Records to process:
Start of Block

/-- No command changes the capacities or the events at the ports (R14, R77). -/
theorem exec_caps_port {i : Instr} {s t : State} (h : exec i s = .next t) : t.caps = s.caps ∧ t.port = s.port := by
  cases i with
  | clear | setMethod | setClass | setTid | setFpEn | setMiEn | getStatus => cases h; exact ⟨rfl, rfl⟩
  | setPassword p => cases h; split <;> exact ⟨rfl, rfl⟩
  | setAttrRequestedTransport | setAttrLifetime | setAttrNonce => cases h; exact insertAttribute_caps_port ..
  | setAttrUsername | setAttrRealm =>
    cases h
    split
    · exact ⟨rfl, rfl⟩
    · next hs =>
      obtain ⟨hcaps, hport⟩ := insertCredential_caps_port hs
      exact ⟨hcaps, hport⟩
  | addAttr a v =>
    cases h
    split
    · exact ⟨rfl, rfl⟩
    · exact insertAttribute_caps_port a v s
  | serialize =>
    obtain ⟨_, _, _, _, _, _, _, _, _, _, _, _, _, rfl⟩ := serialize_frame ((exec_serialize_iff s t).1 h)
    exact ⟨rfl, rfl⟩

/-- Settles O55, by what a step can do: only a legal command needs an argument, and it keeps both by `exec_caps_port`. -/
theorem stepsKeepCapacitiesAndLaterEvents : Obligations.StepsKeepCapacitiesAndLaterEvents := by
  intro s t h
  obtain ⟨hp, rfl⟩ | ⟨_, _, _, _, hp, -, -, rfl⟩ | ⟨_, _, _, i, hp, -, -, hx⟩ | ⟨_, _, _, hp, -, rfl⟩ | ⟨_, hp, rfl⟩ :=
    step_cases h <;> rw [hp]
  · exact ⟨rfl, rfl⟩
  · exact ⟨rfl, rfl⟩
  · exact exec_caps_port hx
  · exact ⟨rfl, rfl⟩
  · exact ⟨rfl, rfl⟩

end Sys2Proof.Machine
end

section
/-!
PROOFS. What each command can do, said once (spec/40_control_commands.md, spec/41_attribute_commands.md; spec/60_exceptions.md
R275), and from it who writes each element of the state (spec/10_state.md R21 to R37).
-/

namespace Sys2Proof.Machine

/-! ### The effect of a command -/

/-- What a command other than `CLEAR` may make of the store `l`: nothing, or a new last entry that R160 to R167 let in. -/
inductive StoreGrows (c : Capacities) (l : List Attribute) : List Attribute → Prop
  | same : StoreGrows c l l
  | append (a : Word16) (v : Bytes) (hp : isProtected a = false) (hn : hasType a l = false)
      (hf : bodySize l + attrsize v ≤ bodyMax c) : StoreGrows c l (l ++ [⟨a, v⟩])

/-- What a successful command writes besides the store and the response: its operand, into its registers. -/
def writeOperand (i : Instr) (s : State) : State :=
  match i with
  | .setMethod m => { s with method := m, vMethod := true }
  | .setClass c => { s with cls := c, vClass := true }
  | .setTid w0 w1 w2 => { s with tid0 := w0, tid1 := w1, tid2 := w2, vTid := true }
  | .setFpEn f => { s with fpEn := f }
  | .setMiEn f => { s with miEn := f }
  | .setPassword p => { s with password := p }
  | .setAttrUsername p => { s with username := p }
  | .setAttrRealm p => { s with realm := p }
  | _ => s

/-- The operand of a credential command fits its buffer (R34). -/
def operandFits (c : Capacities) : Instr → Prop
  | .setPassword p => p.length ≤ credMax c
  | .setAttrUsername p => p.length ≤ credMax c
  | .setAttrRealm p => p.length ≤ credMax c
  | _ => True

/-- The builder commands that can raise an error (R271): those that need room in a buffer or in the store. -/
def mayRaise : Instr → Bool
  | .setPassword _ => true
  | .setAttrRequestedTransport => true
  | .setAttrLifetime _ => true
  | .setAttrUsername _ => true
  | .setAttrRealm _ => true
  | .setAttrNonce _ => true
  | .addAttr _ _ => true
  | _ => false

/-- Everything a command can do in the state `s`. -/
inductive CommandEffect (s : State) : Instr → State → Prop
  | cleared : CommandEffect s .clear (reportOk 0 (wipe s))
  | serialized {t : State} (h : serialize platformPrimitives s = .ok t) : CommandEffect s .serialize t
  | raised {i : Instr} (k : ErrorKind) (info : Word16) (hi : mayRaise i = true)
      (hk : k = .policyViolation ∨ k = .capacityExceeded) : CommandEffect s i (raiseError k info s)
  | done {i : Instr} (info : Word16) (l : List Attribute) (hi : isBuilder i = true) (hf : operandFits s.caps i)
      (hl : StoreGrows s.caps s.attr l) : CommandEffect s i (reportOk info (writeOperand i { s with attr := l }))

/-- The insertion of an unprotected type runs out of room, or succeeds with a store that may have grown (R160). -/
theorem insertAttribute_effect {a : Word16} (ha : isProtected a = false) (v : Bytes) (s : State) :
    insertAttribute a v s = raiseError .capacityExceeded 0 s
    ∨ ∃ l, StoreGrows s.caps s.attr l ∧ insertAttribute a v s = reportOk 0 { s with attr := l } := by
  rcases insertAttribute_cases a v s with ⟨h, -⟩ | ⟨h, -⟩ | ⟨h, hn, hf⟩
  · exact .inr ⟨_, .same, h⟩
  · exact .inl h
  · exact .inr ⟨_, .append a v ha hn hf, h⟩

/-- The same of the store half of the credential commands, which succeeds only if the credential fits (R170, R171). -/
theorem insertCredential_effect {a : Word16} (ha : isProtected a = false) (p : Bytes) (s : State) :
    insertCredential a p s = none
    ∨ p.length ≤ credMax s.caps
      ∧ ∃ l, StoreGrows s.caps s.attr l ∧ insertCredential a p s = some { s with attr := l } := by
  rcases insertCredential_cases a p s with ⟨h, -⟩ | ⟨h, hp, -⟩ | ⟨h, hp, hn, hf⟩
  · exact .inl h
  · exact .inr ⟨hp, _, .same, h⟩
  · exact .inr ⟨hp, _, .append a p ha hn hf, h⟩

/-- A command that ends in the insertion of an unprotected type and writes no register (R166 to R169, R172). -/
theorem CommandEffect.of_insertAttribute {i : Instr} {a : Word16} (ha : isProtected a = false) (v : Bytes) (s : State)
    (hr : mayRaise i = true) (hb : isBuilder i = true) (hf : operandFits s.caps i) (hw : ∀ u, writeOperand i u = u) :
    CommandEffect s i (insertAttribute a v s) := by
  rcases insertAttribute_effect ha v s with h | ⟨l, hl, h⟩ <;> rw [h]
  · exact .raised _ _ hr (.inr rfl)
  · have hd := CommandEffect.done 0 l hb hf hl
    rwa [hw] at hd

/-- The inversion lemma of `exec`: a command that ends has had one of these effects. -/
theorem exec_effect {i : Instr} {s t : State} (h : exec i s = .next t) : CommandEffect s i t := by
  cases i with
  | clear => cases h; exact .cleared
  | setMethod | setClass | setTid | setFpEn | setMiEn | getStatus => cases h; exact .done _ s.attr rfl trivial .same
  | setPassword p =>
    cases h
    split
    · exact .raised _ _ rfl (.inr rfl)
    · next hp => exact .done 0 s.attr rfl (Nat.not_lt.1 hp) .same
  | setAttrRequestedTransport | setAttrLifetime | setAttrNonce =>
    cases h; exact .of_insertAttribute rfl _ s rfl rfl trivial fun _ => rfl
  | setAttrUsername p =>
    cases h
    rcases insertCredential_effect (a := attrUsername) rfl p s with h | ⟨hp, l, hl, h⟩ <;> rw [h]
    · exact .raised _ _ rfl (.inr rfl)
    · exact .done 0 l rfl hp hl
  | setAttrRealm p =>
    cases h
    rcases insertCredential_effect (a := attrRealm) rfl p s with h | ⟨hp, l, hl, h⟩ <;> rw [h]
    · exact .raised _ _ rfl (.inr rfl)
    · exact .done 0 l rfl hp hl
  | addAttr a v =>
    cases h
    split
    · exact .raised _ _ rfl (.inl rfl)
    · next ha => exact .of_insertAttribute (by simpa using ha) v s rfl rfl trivial fun _ => rfl
  | serialize => exact .serialized ((exec_serialize_iff s t).1 h)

End of Block

What is required:
Among the lines of the listing, count those holding the string "raiseError" and reply with the count only.

Solution for this task:
2